/-- The micro-operation read from a label and operands is encoded by just these. -/
theorem encodesTo_of_microOperationOf {label : Byte} {operands : List Operand} {i : Instr}
    (h : microOperationOf label operands = some i) : EncodesTo i .sequencer label operands := by
  unfold microOperationOf at h
  split at h
  case h_15 => cases h
  all_goals
    rename_i hlabel
    obtain rfl := code_eq_ofNat hlabel
  case h_1 | h_2 | h_7 | h_8 | h_12 =>
    split at h <;> cases h
    exact ⟨rfl, rfl⟩
  case h_6 | h_9 | h_10 =>
    split at h
    case h_2 => cases h
    obtain ⟨x, rfl, rfl⟩ := map_vec?_eq_some.mp h
    exact ⟨rfl, rfl⟩
  case h_3 | h_4 | h_5 | h_11 | h_13 | h_14 =>
    split at h
    case h_2 => cases h
    obtain ⟨x, y, rfl, rfl, rfl⟩ := bind_vec?_eq_some.mp h
    exact ⟨rfl, rfl⟩

/-- Settles O2: what a port's decoder accepts is what its shape reader reads, which is encoded by what it was read
from. -/
theorem acceptedPacketIsItsEncoding : Obligations.AcceptedPacketIsItsEncoding := by
  intro port p i h
  obtain ⟨-, hread, hw⟩ := decode_eq_ok.mp h
  have he : EncodesTo i port p.code p.operands := by
    cases port with
    | host => exact encodesTo_of_commandOf hread
    | sequencer => exact encodesTo_of_microOperationOf hread
  exact ⟨hw, he⟩

/-- The host port's decoder refuses 0x00 and every code from 0x08 on, and tells those with bit 7 set from the others. -/
theorem decode_host_of_not_command {p : Packet} (h : p.code = 0 ∨ 8 ≤ p.code.toNat) :
    decode .host p = .error (if p.code.msb then .notHostIssuable p.code else .unassignedCode p.code) := by
  have hc : isCommandCode p.code = false := by
    rw [isCommandCode, decide_eq_false_iff_not]
    rcases h with h | h
    · simp [h]
    · omega
  rw [decode, decodeCommand, hc, if_neg Bool.false_ne_true, apply_ite Except.error]

/-- Settles O4: the table words are read by evaluation. -/
theorem tableWordsDecodeToTheirOperations : Obligations.TableWordsDecodeToTheirOperations := by
  unfold Obligations.TableWordsDecodeToTheirOperations
  decide

/-- What a table word that stands for an operation says about its packet. -/
theorem decode_of_decodeTableWord {nbits w : Nat} {i : Instr} (h : decodeTableWord nbits w = some i) :
    8 ≤ nbits ∧ decode (portOfCode (BitVec.ofNat 8 w)) (packetOfTableWord w) = .ok i := by
  unfold decodeTableWord at h
  split at h
  case isFalse => cases h
  case isTrue hn =>
    split at h
    case h_2 => cases h
    case h_1 j hj =>
      cases h
      exact ⟨hn.1, hj⟩

/-! ### The step -/

theorem step_of_nil {s : State} (hp : s.pending = []) (h : Running s) : step s = .next s := by
  simp [step, hp, h]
+===+
- **TASK BRIEF**:
How many lines in the records above hold the word "step"? Give only the number.

- **EXERCISE RESULT**:
3